227 P. 867, 130 Wash. 468, 1924 Wash. LEXIS 671
CourtWashington Supreme Court
DecidedJuly 31, 1924
DocketNo. 18568
StatusPublished
Cited by1 cases

This text of 227 P. 867 (Puget Sound Telephone Co. v. Telechronometer Co. of America) is published on Counsel Stack Legal Research, covering Washington Supreme Court primary law. Counsel Stack provides free access to over 12 million legal documents including statutes, case law, regulations, and constitutions.

Bluebook
Puget Sound Telephone Co. v. Telechronometer Co. of America, 227 P. 867, 130 Wash. 468, 1924 Wash. LEXIS 671 (Wash. 1924).

Opinion

Holcomb, J.

This exceedingly complicated controversy involves two suits. The first was against respondent, the Teleehronometer Company of America, a corporation, on a promissory note in the ordinary form. The complaint therein alleges the corporate capacity of appellant and respondent; the execution and delivery of a note for $72,500, setting forth a copy thereof, a credit of $50,000 thereon, and demanded payment of the balance, $22,500, with interest at eight per cent, and an attorney’s fee provided in the note of ten per cent.

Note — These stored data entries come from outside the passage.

-- ==== Sys2Proof/Decode.lean ====
section
/-! DEFINITION. Words of the table. spec/opcode_table.json gives no row any bits: no word spells a command (log 1). -/

namespace Sys2Proof

/-- The command that a word spells by the table's bits: none, since no row has any. -/
def decodeTableWord (_nbits _w : Nat) : Option Instr := none

end Sys2Proof
end

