-- ==== Sys2Proof/Machine/Regs.lean ====
section
/-! DEFINITION. The BAR0 register map: one row per register heading of spec/ (offset, index ranges, who may write it, fields with
access type and reset value), and one name per field, spelled REGISTER.FIELD as the spec spells it (00_scope.md R6, R9). -/

namespace Sys2Proof.Machine

/-- The access types of 00_scope.md Table 0.4. `w1s0` is a W1S field whose table says that it reads 0. -/
inductive Acc where
  | ro | rw | rw1c | w1s | w1s0 | wo | rwl | rc
  deriving DecidableEq, Repr

/-- Who may write a register, by the write rule of its block (R116, R144, R172, R205, R241, R248, R266, R308, R376, R398, R426, R443,
R466, R479). A number is the place, among the register's indexes, of the host or partition or port concerned. `none`: every write is
ignored and logged. -/
inductive Writer where
  | both | boot | none
  | host (i : Nat) | own (i : Nat) | link (i : Nat)
  | region | conv | portRst
  deriving DecidableEq, Repr

/-- One field of a register: its lowest bit, width, access type, reset value, and the values a write may give it. -/
structure FldRow where
  lo : Nat
  w : Nat
  acc : Acc
  reset : Nat
  min : Nat
  max : Nat
  deriving DecidableEq, Repr

/-- One register heading: its name, the offset of its first instance, its indexes as (count, stride), its writer, its fields. -/
structure RegRow where
  name : String
  base : Nat
  dims : List (Nat × Nat)
  writer : Writer
  fields : List FldRow
  deriving DecidableEq, Repr

/-- A named field of one register: the register's BAR0 offset, the field's lowest bit and its width. -/
structure Fld where
  off : Nat
  lo : Nat
  w : Nat
  deriving DecidableEq, Repr
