/-- SOURCE_LOST (Table 1.2): LOCKED enters HOLDOVER; in HOLDOVER the timer resumes from its held value; the other states stay. -/
def sourceLostEff (heldMs : Nat) (s : State) : State :=
  if s.get Reg.TIME_STS.STATE = 2 then s.noSource.startHoldover
  else if s.get Reg.TIME_STS.STATE = 3 then
    let s := (s.holdTo heldMs).noSource
    { s with time := { s.time with timerRunning := true } }.checkLoss
  else s.noSource

/-- SOURCE_VALID (Table 1.2, R22): `offset` is FT minus source time in 1/256 ns. In HOLDOVER a source further away than 100 ns does not
count as valid, and the timer runs on; a valid one stops the timer. The timer's reading may have met the limit first. LOST moves to
ACQUIRING. -/
def sourceValidEff (offset : Int) (heldMs : Nat) (s : State) : State :=
  let st := s.get Reg.TIME_STS.STATE
  let valid (s : State) : State := (s.put Reg.TIME_STS.SRC_VALID 1).put Reg.TIME_OFFSET.OFFSET (satOffset offset)
  if st = 0 then s
  else if st = 3 then
    let s := (s.holdTo heldMs).checkLoss
    if offset.natAbs ≤ 25600 then { valid s with time := { s.time with timerRunning := false } }
    else
      let s := s.noSource
      { s with time := { s.time with timerRunning := true } }.checkLoss
  else if st = 4 then (valid s).put Reg.TIME_STS.STATE 1
  else valid s

/-- LOCK_ACHIEVED (Table 1.2): from ACQUIRING FT is stepped to the source time and STEPPED is set; from HOLDOVER the timer clears. -/
def lockAchievedEff (sourceTime : Nat) (s : State) : State :=
  let st := s.get Reg.TIME_STS.STATE
  if st = 1 then
    ((s.setFt (nearestStep sourceTime)).put Reg.TIME_STS.STATE 2).put Reg.TIME_STS.STEPPED 1 |>.put Reg.TIME_STS.SRC_VALID 1
  else if st = 3 then
    let s := (s.put Reg.TIME_STS.STATE 2).put Reg.TIME_STS.HOLD_MS 0 |>.put Reg.TIME_STS.SRC_VALID 1
    { s with time := { s.time with timerRunning := false, lossMet := false } }
  else s

/-- SRC_STEP (Table 1.2): a LOCKED source outside ±100 ns for 1 ms leads to HOLDOVER with SRC_STEP set. -/
def srcStepEff (s : State) : State :=
  if s.get Reg.TIME_STS.STATE = 2 then (s.noSource.startHoldover).put Reg.TIME_STS.SRC_STEP 1 else s

/-- HOLDOVER_LIMIT_REACHED (Table 1.2): the timer stands at the limit with no valid source. -/
def holdLimitReachedEff (s : State) : State :=
  if s.get Reg.TIME_STS.STATE = 3 ∧ s.get Reg.TIME_STS.SRC_VALID = 0 ∧ s.time.timerRunning then
    (s.holdTo (s.get Reg.TIME_HOLD_LIMIT.LIMIT_MS)).checkLoss
  else s

/-- TIME_SET_ASSIGN (R14): the armed value becomes FT, STEPPED is set, SET_ARM clears. A value armed with SRC 0 stays armed and is assigned when SRC
has changed since (DESIGN CHOICE, log 132). -/
def setAssignEff (s : State) : State :=
  match s.time.armed with
  | none => s
  | some v =>
    let s := ((s.setFt (v.toNat * 256)).put Reg.TIME_STS.STEPPED 1).put Reg.TIME_CTL.SET_ARM 0
    { s with time := { s.time with armed := none } }

/-- The latch of a TIME_NOW_LO read (R19). -/
def State.latchNow (s : State) : State :=
  { s with time := { s.time with latchHi := s.time.ftNs.extractLsb' 32 32, latchFrac := s.time.frac } }
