-- ==== Sys2Proof/Machine/Frames.lean ====
section
/-! DEFINITION. Frames and ordered sets on the wire: CRC-32, ELP link headers, Ethernet frames, ordered-set bodies
(03_link_ports.md R54, R55, R62 to R67). -/

namespace Sys2Proof.Machine

/-- One bit of the IEEE 802.3 CRC-32, least significant bit first. -/
def crcBit (c : Word) : Word := if c.getLsbD 0 then (c >>> 1) ^^^ 0xEDB88320#32 else c >>> 1

/-- One byte of the CRC-32. -/
def crcByte (c : Word) (b : Byte) : Word :=
  crcBit (crcBit (crcBit (crcBit (crcBit (crcBit (crcBit (crcBit (c ^^^ b.setWidth 32))))))))

/-- IEEE 802.3 CRC-32 over bytes in wire order, as the FCS is computed. -/
def crc32 (bs : List Byte) : Word := ~~~ (bs.foldl crcByte 0xFFFFFFFF#32)

/-- The CRC as it stands behind the bytes it covers; a stomped frame carries it inverted (R66). -/
def crcBytes (bs : List Byte) (stomp : Bool) : List Byte :=
  leBytes 4 (if stomp then ~~~ (crc32 bs) else crc32 bs).toNat

/-- The last four bytes are the CRC of what stands before them. -/
def crcGood (bs : List Byte) : Bool :=
  4 ≤ bs.length && bs.drop (bs.length - 4) == crcBytes (bs.take (bs.length - 4)) false

/-- TYPE of an ELP frame (Table 3.4). -/
def FrameKind.typeCode : FrameKind → Nat
  | .transport => 0
  | .management => 1
  | .encap => 2
  | .ethernet => 2

/-- Length of a frame in its present form: header, body and CRC of an ELP frame; body and FCS of an Ethernet frame. -/
def Frame.len (f : Frame) : Nat := if f.kind == .ethernet then f.body.length + 4 else f.body.length + 20

/-- Cells of packet buffer a frame takes (R83). -/
def Frame.cells (f : Frame) : Nat := ceilDiv f.len 256

/-- The ELP link header of a frame (Table 3.4). -/
def Frame.elpHeader (f : Frame) : List Byte :=
  leBytes 4 f.dst ++ leBytes 4 f.src ++ leBytes 2 (f.body.length + 20)
    ++ leBytes 1 (f.cls + 8 * f.epoch + 16 * f.kind.typeCode) ++ leBytes 1 f.hops ++ leBytes 3 f.flow ++ [0]

/-- The bytes of a frame on the wire. An Ethernet frame that was not rebuilt keeps its received FCS, inverted when stomped. -/
def Frame.wire (f : Frame) : List Byte :=
  if f.kind == .ethernet then
    f.body ++ leBytes 4 (if f.stomp then (~~~ (BitVec.ofNat 32 f.fcs)).toNat else f.fcs)
  else
    let bs := f.elpHeader ++ f.body
    bs ++ crcBytes bs f.stomp

/-- An ELP frame read from its bytes, CRC included; the check of the CRC is apart. None where R65 drops it on its header: LENGTH out of
range or not matching the containers, TC differing from the containers', TYPE reserved, or management outside class 7. -/
def parseElp (cls containers : Nat) (bs : List Byte) : Option Frame :=
  let len := leAt bs 8 2 % 16384
  let b10 := leAt bs 10 1
  let ty := b10 / 16
  if len < 20 ∨ 9216 < len ∨ ceilDiv len 64 ≠ containers ∨ bs.length < len ∨ b10 % 8 ≠ cls ∨ 2 < ty ∨ (ty = 1 ∧ cls ≠ 7) then none
  else some {
    kind := if ty = 0 then .transport else if ty = 1 then .management else .encap
    dst := leAt bs 0 4, src := leAt bs 4 4, cls := cls, epoch := bits b10 3 1, hops := leAt bs 11 1, flow := leAt bs 12 3
    body := slice bs 16 (len - 20) }

/-- The CRC of an ELP frame's bytes is good: it covers bytes 0 to L − 5 (R64). -/
def elpCrcGood (bs : List Byte) : Bool := crcGood (bs.take (leAt bs 8 2 % 16384))

/-- Destination MAC of an Ethernet frame as a 48-bit number, first octet highest. -/
def ethDst (bs : List Byte) : Nat := beNat (bs.take 6)

/-- The frame carries an IEEE 802.1Q tag with TPID 0x8100 (R55). -/
def ethTagged (bs : List Byte) : Bool := beNat (slice bs 12 2) == 0x8100

/-- PCP of a tagged frame. -/
def ethPcp (bs : List Byte) : Nat := beNat (slice bs 14 2) / 8192

/-- VID of a tagged frame. -/
def ethVid (bs : List Byte) : Nat := beNat (slice bs 14 2) % 4096

/-- Class of an Ethernet frame on a port (R55). -/
def State.ethClass (s : State) (port : Nat) (bs : List Byte) : Nat :=
  if ethTagged bs then bits (s.get (Reg.LINK_PCP_MAP.TC port)) (3 * ethPcp bs) 3 else s.get (Reg.LINK_PCP_MAP.UNTAGGED_TC port)

/-- PCP values mapped to a class (R57). -/
def State.pcpsOf (s : State) (port cls : Nat) : List Nat :=
  (List.range 8).filter (fun n => bits (s.get (Reg.LINK_PCP_MAP.TC port)) (3 * n) 3 == cls)

/-- The beacon time of a body: ns and 1/256 ns, in 1/256 ns. -/
def osTime (bs : List Byte) (i : Nat) : Nat := leAt bs i 8 * 256 + leAt bs (i + 8) 1

/-- An ordered-set body of a known type (Table 3.5). -/
def osBody (bs : List Byte) : Option OrdSet :=
  match leAt bs 0 1 with
  | 0x01 => some (.align (leAt bs 6 4) (leAt bs 10 1 % 16))
  | 0x02 => some (.keepalive (bitAt (leAt bs 6 1) 0) (bitAt (leAt bs 6 1) 1) (leAt bs 8 8))
  | 0x03 => some (.fenced (bitAt (leAt bs 6 1) 1) (leAt bs 7 1))
  | 0x04 => some (.laneReq (leAt bs 6 1) (leAt bs 7 1 % 16) (leAt bs 8 1) (leAt bs 9 4))
  | 0x05 => some (.laneAck (leAt bs 6 1) (leAt bs 7 1 % 16) (leAt bs 9 4))
  | 0x06 => some (.laneNak (leAt bs 6 1) (leAt bs 7 1))
  | 0x07 => some (.laneDone (leAt bs 6 1) (leAt bs 7 1 % 16))
  | 0x08 => some (.beacon (bitAt (leAt bs 6 1) 0) (bits (leAt bs 6 1) 1 3) (leAt bs 7 1) (osTime bs 8) (osTime bs 17) (osTime bs 26)
      (leAt bs 35 1))
  | 0x09 => some (.pause (bits (leAt bs 6 1) 4 3) (leAt bs 8 2) (leAt bs 10 2) (leAt bs 12 2))
  | _ => none

/-- A copy the receiver acts on: a valid CRC, version 0x01 and a type of Table 3.5 (R67). -/
def osCopy (bs : List Byte) : Option (Nat × OrdSet) :=
  if bs.length = 64 ∧ crcGood bs = true ∧ leAt bs 1 1 = 1 then (osBody bs).map (fun o => (leAt bs 2 4, o)) else none

/-- A time of a beacon as its body holds it. -/
def osTimeBytes (t : Nat) : List Byte := leBytes 8 (t / 256) ++ leBytes 1 (t % 256)

/-- The type code and the bytes 6 onward of an ordered set (Table 3.5). -/
def osFields : OrdSet → Nat × List Byte
  | .align period mask => (1, leBytes 4 period ++ leBytes 1 mask)
  | .keepalive e t ft => (2, leBytes 1 (b2n e + 2 * b2n t) ++ [0] ++ leBytes 8 ft)
  | .fenced t r => (3, leBytes 1 (2 * b2n t) ++ leBytes 1 r)
  | .laneReq id m r e => (4, leBytes 1 id ++ leBytes 1 m ++ leBytes 1 r ++ leBytes 4 e)
  | .laneAck id m e => (5, leBytes 1 id ++ leBytes 1 m ++ [0] ++ leBytes 4 e)
  | .laneNak id c => (6, leBytes 1 id ++ leBytes 1 c)
  | .laneDone id m => (7, leBytes 1 id ++ leBytes 1 m)
  | .beacon src st n t1 echo t2 hops =>
    (8, leBytes 1 (b2n src + 2 * st) ++ leBytes 1 n ++ osTimeBytes t1 ++ osTimeBytes echo ++ osTimeBytes t2 ++ leBytes 1 hops)
  | .pause m a b c => (9, leBytes 1 (16 * m) ++ [0] ++ leBytes 2 a ++ leBytes 2 b ++ leBytes 2 c)

/-- The 64-byte body of an ordered set from a sender (R67). -/
def osBytes (fca : Nat) (o : OrdSet) : List Byte :=
  let (ty, fs) := osFields o
  let bs := leBytes 1 ty ++ [1] ++ leBytes 4 fca ++ (fs ++ List.replicate 54 0).take 54
  bs ++ crcBytes bs false

end Sys2Proof.Machine
end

The second was by the same appellant against the same respondent upon an open account, alleging a balance due thereon from respondent to appellant in the sum of $71,447.68, which, it was alleged, appellant, at the special instance and request of respondent, had from time to time advanced to respondent for its use and benefit, in setting up an arrangement for the installation and demonstration of telechronometer in[470]*470struments at the Everett exchange of appellant, in carrying on its business and in payment of labor and for material, supplies and expenses, which it was agreed should be repaid. It is also alleged that respondent is insolvent, has no income, and cannot pay its indebtedness, and that its officers are conducting its business in an extravagant manner, paying exorbitant salaries, borrowing money for that purpose, and issuing notes of the company therefor. Judgment is prayed for the amount of the account, and the appointment of a receiver for respondent.

In this action, Garrison Babcock intervened, demanding damages in the sum of $500,000; or, in the alternative, the return to him of all stock held by appellant company in the defendant company, and for judgment against the appellant company in the sum of $100,000, and costs and disbursements; and that relief be denied appellant, and that no receiver be appointed at the suit of appellant.

The Telechronometer Company of Washington, a corporation, also intervened, demanding an accounting of appellant, and other relief.

In the action on the note, respondent, in its answer, after traversing certain allegations, set up five affirmative defenses:

(1) That the note was executed by Garrison Babcock as vice-president of the corporation, without authority.

(2) That Mr. Winter, president, and almost sole owner of appellant, and also one of the principal stockholders and officers of respondent, had caused the note to be issued for the purpose of deceiving the officers and stockholders and others interested in appellant, and in particular the Pacific Telephone & Telegraph Company, which was interested in the financing of ap[471]*471pellant, and that the note was fictitious and never intended to be, and was not considered a binding obligation.

(3) That, on June 17, 1921, Babcock paid to the appellant for respondent the sum of $20,000, which should have been credited upon the note.

(4) That, in arriving at the amount of the note, there was included the sum of $40,000 of bonds of the plaintiff, which were redeemed by it for the sum of $28,593.34, and that respondent was entitled to a credit for the difference, $11,406.66, upon the note.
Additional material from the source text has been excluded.